■ WHAT IS BEING ASKED:
In the listing below, locate the line containing "have hcoef : (s.beginWord w).coef.length + now.length"; reproduce that line and all lines that follow it, unchanged.

■ MATERIALS PROVIDED:
theorem kept_concat_zero (vs : List Word) : kept (vs ++ [0]) = kept vs := by
  rw [kept_append]
  exact List.append_nil _

/-- A non-zero candidate is kept unless it repeats a kept one. -/
theorem kept_concat_of_ne_zero (vs : List Word) {v : Word} (hv : v ≠ 0) :
    kept (vs ++ [v]) = if v ∈ kept vs then kept vs else kept vs ++ [v] := by
  have hfilter : [v].filter (fun v => decide (v ≠ 0)) = [v] := List.filter_eq_self.2 (by simpa using hv)
  have hmem : v ∈ vs.filter (fun v => decide (v ≠ 0)) ↔ v ∈ kept vs := List.mem_eraseDups.symm
  simp only [kept_append, hfilter, List.cons_removeAll, List.contains_eq_mem, decide_eq_false_iff_not, hmem]
  by_cases h : v ∈ kept vs
  · rw [if_neg (not_not.2 h), if_pos h]
    exact List.append_nil _
  · rw [if_pos h, if_neg h]
    rfl

/-- The generator's loop keeps exactly `kept` of the values answered; SEEN lists them newest first. -/
theorem foldl_takeCandidate (vs : List Word) : vs.foldl takeCandidate ([], []) = (kept vs, (kept vs).reverse) := by
  induction vs using List.reverseRecOn with
  | nil => rfl
  | append_singleton vs v ih =>
    rw [List.foldl_concat, ih]
    by_cases hv : v = 0
    · rw [hv, takeCandidate_zero, kept_concat_zero]
    · rw [takeCandidate, if_neg hv, kept_concat_of_ne_zero vs hv]
      by_cases h : v ∈ kept vs <;> simp [h]

/-- Values answered while points are missing are all consumed (R101). -/
theorem drawPoints_values {n : Nat} {vs : List Word} (h : (kept vs.dropLast).length < n) (rest : List Answer) :
    drawUntil (fun g => decide (n ≤ g.1.length)) takeCandidate (vs.map Answer.value ++ rest) ([], []) =
      drawUntil (fun g => decide (n ≤ g.1.length)) takeCandidate rest (kept vs, (kept vs).reverse) := by
  rw [drawUntil_values, foldl_takeCandidate]
  intro i hi
  have htake : vs.take i <+: vs.dropLast := by
    rw [List.dropLast_eq_take]
    exact List.take_prefix_take_left (by omega)
  rw [foldl_takeCandidate]
  exact decide_eq_false ((length_kept_le_of_isPrefix htake).trans_lt h).not_ge

/-! ### Phases whose draws are answered with values -/

/-- The generator is done at the value that completes the points (R101). -/
theorem collectPoints_ready {s : State} {n : Nat} {vs : List Word} {rest : List Answer}
    (hans : s.answers = vs.map .value ++ rest) (hn : (kept vs).length = n) (hlast : (kept vs.dropLast).length < n) :
    s.beginPoints.collectPoints n = .ready { s with xv := kept vs, seen := (kept vs).reverse, answers := rest } := by
  have hd := drawPoints_values hlast rest
  rw [drawUntil_enough (got := (kept vs, (kept vs).reverse)) (by simp [hn])] at hd
  simp only [State.collectPoints, State.beginPoints_answers, State.beginPoints_xv, State.beginPoints_seen, hans, hd]
  rfl

/-- The coefficients are complete once the missing ones are answered (R113). -/
theorem collectCoefs_ready {s : State} {t : Nat} {cs : List Word} {rest : List Answer}
    (hans : s.answers = cs.map .value ++ rest) (ht : s.coef.length + cs.length = t) :
    s.collectCoefs t = .ready { s with coef := s.coef ++ cs, answers := rest } := by
  simp only [State.collectCoefs, hans, drawCoefs_values t _ _ _ ht]

/-- A word is split once its coefficients are answered (R144): the next row of YV is its values at the points. -/
theorem splitWord_ready {s : State} {t : Nat} {cs : List Word} {rest : List Answer}
    (hans : s.answers = cs.map .value ++ rest) (ht : s.coef.length + cs.length = t) :
    s.splitWord t = .ready { s with
      coef := s.coef ++ cs, answers := rest, yv := s.yv ++ [s.xv.map (polyEval s.field (s.coef ++ cs))] } := by
  rw [State.splitWord, collectCoefs_ready hans ht]
  rfl

/-! ### Phases that meet an error answer (R92) -/

/-- The phase, begun in `s`, ended at an error answer, with `rest` the answers after it. -/
def Phase.FailsFrom (p : Phase) (s : State) (rest : List Answer) : Prop :=
  ∃ u, p = .failed u ∧ Quiet s u ∧ u.answers = rest

namespace Phase.FailsFrom

variable {p : Phase} {s u : State} {rest : List Answer}

/-- A quiet beginning does not change where the phase fails. -/
theorem of_quiet (h : Quiet s u) (hp : p.FailsFrom u rest) : p.FailsFrom s rest := by
  obtain ⟨v, hv, hq, hans⟩ := hp
  exact ⟨v, hv, h.trans hq, hans⟩

/-- What would have come after a failed phase does not run. -/
theorem bind (hp : p.FailsFrom s rest) (next : State → Phase) : (p.bind next).FailsFrom s rest := by
  obtain ⟨v, rfl, hq, hans⟩ := hp
  exact ⟨v, rfl, hq, hans⟩

/-- A phase that is done leaves the failure to the next one. -/
theorem of_ready {next : State → Phase} (hp : p = .ready u) (hq : Quiet s p.state) (hn : (next u).FailsFrom u rest) :
    (p.bind next).FailsFrom s rest := by
  subst hp
  exact hn.of_quiet hq

/-- A command whose phase fails ends with `Err(RNG, 0)` (R92). -/
theorem raised (hp : p.FailsFrom s rest) (next : State → State) :
    Raised s (p.andThen next) .rng ∧ (p.andThen next).answers = rest := by
  obtain ⟨v, rfl, hq, hans⟩ := hp
  exact ⟨hq.raised .rng, hans⟩

end Phase.FailsFrom

/-- What draws collect, and the answers they consume, is a quiet change. -/
theorem quiet_of_draws (s : State) {xv seen coef : List Word} {as : List Answer} :
    Quiet s { s with xv := xv, seen := seen, coef := coef, answers := as } :=
  ⟨⟨rfl, rfl, rfl, rfl, rfl, rfl, rfl, rfl, rfl⟩, rfl, rfl, rfl, rfl, rfl, rfl⟩

/-- An error answer before the points are complete (R104). -/
theorem collectPoints_failsFrom {s : State} {n : Nat} {vs : List Word} {rest : List Answer}
    (hans : s.answers = vs.map .value ++ .error :: rest) (h : (kept vs).length < n) :
    (s.beginPoints.collectPoints n).FailsFrom s rest := by
  have hlast := (length_kept_le_of_isPrefix vs.dropLast_prefix).trans_lt h
  have hd := drawPoints_values hlast (.error :: rest)
  rw [drawUntil_error (by simpa using h)] at hd
  simp only [State.collectPoints, State.beginPoints_answers, State.beginPoints_xv, State.beginPoints_seen, hans, hd]
  exact ⟨_, rfl, quiet_of_draws s, rfl⟩

/-- An error answer before the coefficients are complete (R118). -/
theorem collectCoefs_failsFrom {s : State} {t : Nat} {cs : List Word} {rest : List Answer}
    (hans : s.answers = cs.map .value ++ .error :: rest) (h : s.coef.length + cs.length < t) :
    (s.collectCoefs t).FailsFrom s rest := by
  simp only [State.collectCoefs, hans, drawCoefs_error t _ _ _ h]
  exact ⟨_, rfl, quiet_of_draws s, rfl⟩

/-- An error answer before the last coefficient of the last word of a SPLIT (R147). Each word consumes `t - 1` values. -/
theorem splitWords_failsFrom {t : Nat} (ht : 1 ≤ t) {ws : List Word} {s : State} {cs : List Word} {rest : List Answer}
    (hans : s.answers = cs.map .value ++ .error :: rest) (h : cs.length < ws.length * (t - 1)) :
    (State.splitWords t ws s).FailsFrom s rest := by
  induction ws generalizing s cs with
  | nil => simp at h
  | cons w ws ih =>
    rw [splitWords_cons]
    refine .of_quiet (beginWord_quiet s w) ?_
    by_cases hthis : cs.length < t - 1
    · have hcoef : (s.beginWord w).coef.length + cs.length < t := by
        rw [State.beginWord_coef, List.length_singleton]
        omega
      exact ((collectCoefs_failsFrom (s := s.beginWord w) hans hcoef).bind _).bind _
    · obtain ⟨now, later, rfl, hnow⟩ : ∃ now later, cs = now ++ later ∧ now.length = t - 1 :=
        ⟨cs.take (t - 1), cs.drop (t - 1), (List.take_append_drop _ _).symm, List.length_take_of_le (by omega)⟩
      have hcoef : (s.beginWord w).coef.length + now.length = t := by
        rw [State.beginWord_coef, List.length_singleton]
        omega
      have hlater : later.length < ws.length * (t - 1) := by
        rw [List.length_append, List.length_cons, Nat.succ_mul] at h
        omega
      rw [List.map_append, List.append_assoc] at hans
      exact .of_ready (splitWord_ready (s := s.beginWord w) hans hcoef) (splitWord_quiet _ t) (ih rfl hlater)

■ TASK SOLUTION:
      have hcoef : (s.beginWord w).coef.length + now.length = t := by
        rw [State.beginWord_coef, List.length_singleton]
        omega
      have hlater : later.length < ws.length * (t - 1) := by
        rw [List.length_append, List.length_cons, Nat.succ_mul] at h
        omega
      rw [List.map_append, List.append_assoc] at hans
      exact .of_ready (splitWord_ready (s := s.beginWord w) hans hcoef) (splitWord_quiet _ t) (ih rfl hlater)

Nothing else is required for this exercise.